The decision caps more than five years of regulatory engagement and intensive operational review, according to the company, and represents what its leaders describe as a turning point in the relationship between crypto infrastructure and the traditional banking system. “This milestone marks the convergence of crypto infrastructure and sovereign financial rails,” said Arjun Sethi, Co-CEO of Payward and Kraken, in the firm’s announcement. He added that having a master account allows the bank to operate “not as a peripheral participant in the U.S. banking system, but as a directly connected financial institution.”
Practically, Fed master-account access means Kraken Financial can route payments over Fedwire and other core payment channels without relying on correspondent banks, an advantage the company says will reduce settlement complexity, lower costs and cut operational dependencies. Industry reporting also noted the approval and emphasized the significance of giving a digital-asset focused bank direct connectivity to the central bank’s payments network.
Kraken Financial, which operates as a Wyoming-chartered Special Purpose Depository Institution (SPDI) on a full-reserve model, said the master account will be rolled out in phases. The bank will initially use its new capability to facilitate institutional client activity on Kraken’s exchange, with additional features integrated into Payward’s broader settlement and payments layer over time and in close coordination with regulators. The firm stressed that this is part of a deliberate, supervised expansion of payment capabilities rather than an abrupt change in business model.

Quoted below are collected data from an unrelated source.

-- ==== Sys2Proof/Machine/Ops.lean ====
section
/-! DEFINITION. The named operations over memory (spec/20_memory.md), responding, and reporting an error or a refusal
(spec/00_scope.md R12, spec/60_exceptions.md R184, R187, R188), which is what this block has in place of taking an
exception. -/

namespace Sys2Proof.Machine

/-- The outcome of an operation on the block. -/
abbrev Result := Host.Outcome State Fault Refusal

/-! ### Memory -/

/-- What an address that nothing has written reads as: 0, the reset contents (R55). -/
def Memory.unlisted : Byte := 0

/-- The canonical form: addresses strictly rising, no entry equal to what an unlisted address reads as. -/
abbrev Memory.wf (m : Memory) : Prop := m.Pairwise (fun c d => c.1 < d.1) ∧ ∀ c ∈ m, c.2 ≠ Memory.unlisted

/-- The byte at an address (`MemRead` of one byte, R12). -/
def Memory.byte : Memory → Nat → Byte
  | [], _ => Memory.unlisted
  | c :: rest, a => if c.1 = a then c.2 else Memory.byte rest a

/-- Put an entry in front, unless it says what an unlisted address says. -/
def Memory.entry (a : Nat) (v : Byte) (m : Memory) : Memory := if v = Memory.unlisted then m else (a, v) :: m

/-- Write one byte (`MemWrite` of one byte, R12), keeping the canonical form. -/
def Memory.store : Memory → Nat → Byte → Memory
  | [], a, v => Memory.entry a v []
  | c :: rest, a, v =>
    if a < c.1 then Memory.entry a v (c :: rest)
    else if a = c.1 then Memory.entry a v rest
    else c :: Memory.store rest a v

/-- `MemRead(a, n)` (R12): the `n` bytes at `a` to `a + n - 1`. -/
def Memory.span (m : Memory) : Nat → Nat → Bytes
  | _, 0 => []
  | a, n + 1 => m.byte a :: Memory.span m (a + 1) n

/-- `MemWrite(a, |v|, v)` (R12): the bytes of `v` from `a` on. -/
def Memory.storeSpan (m : Memory) (a : Nat) : Bytes → Memory
  | [] => m
  | b :: rest => Memory.storeSpan (m.store a b) (a + 1) rest

/-- The number of addresses of a space (R60). -/
def spaceSize : Space → Nat
  | .src => Config.bufcap
  | .lin => Config.rxmax
  | .rsb => Config.bufcap
  | .fb => 128

/-- One byte of a space (R60): FB addresses 0 to 63 are TXF, 64 to 127 are RXF. -/
def State.readByte (s : State) (sp : Space) (a : Nat) : Byte :=
  match sp with
  | .src => s.src.byte a
  | .lin => s.lin.byte a
  | .rsb => s.rsb.byte a
  | .fb => if a < 64 then s.txf.byte a else s.rxf.byte (a - 64)

/-- The block's own access to `n` bytes from `a` is inside a space (R61). -/
abbrev inSpace (sp : Space) (a n : Nat) : Prop := a + n ≤ spaceSize sp

/-- The `n` bytes of SRC from `a`, `none` outside the space (R61; log 11). -/
def State.srcSpan (s : State) (a n : Nat) : Option Bytes :=
  if inSpace .src a n then some (s.src.span a n) else none

/-- The read held in LIN: its bytes 0 to `LINLEN - 1` (R27), `none` outside the space (log 11). -/
def State.linRead (s : State) : Option Bytes :=
  if inSpace .lin 0 s.linlen.toNat then some (s.lin.span 0 s.linlen.toNat) else none

/-- The 64 bytes of TXF (R50). -/
def State.txFrame (s : State) : Bytes := s.txf.span 0 Config.frameLen

/-- The 64 bytes of RXF (R51). -/
def State.rxFrame (s : State) : Bytes := s.rxf.span 0 Config.frameLen

/-! ### Responses, errors and refusals -/

/-- Return a response to the host (R13, R80). -/
def State.answer (s : State) (c : Code) (d : Word) : State :=
  { s with responses := s.responses ++ [{ code := c, rdata := d }] }

/-- `respond(c, d)` (R12): the operation ends with this response. -/
def respond (c : Code) (d : Word) (s : State) : Result := .next (s.answer c d)

/-- The sticky flag that reporting a code sets (R180). -/
def State.flagCode (s : State) (c : Code) : State :=
  match c.flag with
  | none => s
  | some f => s.setFlag f

/-- `raise E(info)` (R12, R187): set the sticky flag of `E`, answer `E` and `info`, and go on with the next command.
It saves no other state and transfers control nowhere. -/
def raise (c : Code) (info : Word) (s : State) : Result := respond c info (s.flagCode c)

/-- `refuse E` (R12, R184): set `STATUS.ILL`, answer `E` and 0, change nothing else. -/
def refuse (c : Code) (s : State) : Result := raise c 0 s

/-! ### Frame buffers, link and the tracker -/

/-- Fill TXF: `MemWrite(FB:0, 64, raw)`, `TXCH`, `TXFV` (R105, R125, R127, R143). -/
def State.loadTx (s : State) (ch : BitVec 4) (raw : Bytes) : State :=
  { s with txf := s.txf.storeSpan 0 raw, txch := ch, txfv := true }

/-- `LinkWrite` of several byte strings in order (R12, R53). -/
def State.linkWrites (s : State) (ws : List Bytes) : State := { s with lout := s.lout ++ ws }

/-- The soft reset and the reset event have one effect (R175, R200, R202): every element of R20 takes its reset value.
The input queue, the responses already returned and `LINKUP` are not elements of R20 (log 8). -/
def State.resetBlock (s : State) : State :=
  { State.reset with linkup := s.linkup, inputs := s.inputs, responses := s.responses }

/-- The block takes a command off the port, with the `LINKUP` of that operation (R13). -/
def State.takeCommand (s : State) (up : Bool) (rest : List Input) : State := { s with linkup := up, inputs := rest }

/-- The block takes a reset event (R200). -/
def State.takeReset (s : State) (rest : List Input) : State := { s with inputs := rest }.resetBlock

end Sys2Proof.Machine
end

The SPDI framework in Wyoming, which requires full reserves equal to or exceeding client fiat deposits, has been central to Kraken Financial’s regulatory narrative since its charter. The company pointed to extensive examination and operational scrutiny during the multi-year approval process, noting that the master-account permission reflects both state supervision and engagement with the Federal Reserve. Federal filings and past communications show Kraken’s application for Federal Reserve access has been under consideration for several years as the Fed updated guidance on which entities may connect to its services.
Beyond the immediate efficiencies, Kraken and its executives framed the approval as an architectural step toward tighter integration between fiat and crypto markets. They suggested that direct Fed connectivity could eventually enable atomic settlement between dollars and digital assets, institutional-grade cash management tied to custody, and programmable financial products built inside a regulated framework.
Regulators and market participants will be watching closely as Kraken Financial begins its phased rollout. For proponents, the move signals maturation: crypto firms are building the back-end plumbing needed to sit alongside legacy finance. For skeptics, it raises questions about oversight, risk management and the implications of non-traditional players having direct access to core payment rails. Kraken says it will continue to work hand-in-glove with the Federal Reserve and Wyoming supervisors as it expands the capabilities of its bank and integrates those services into Payward’s platform.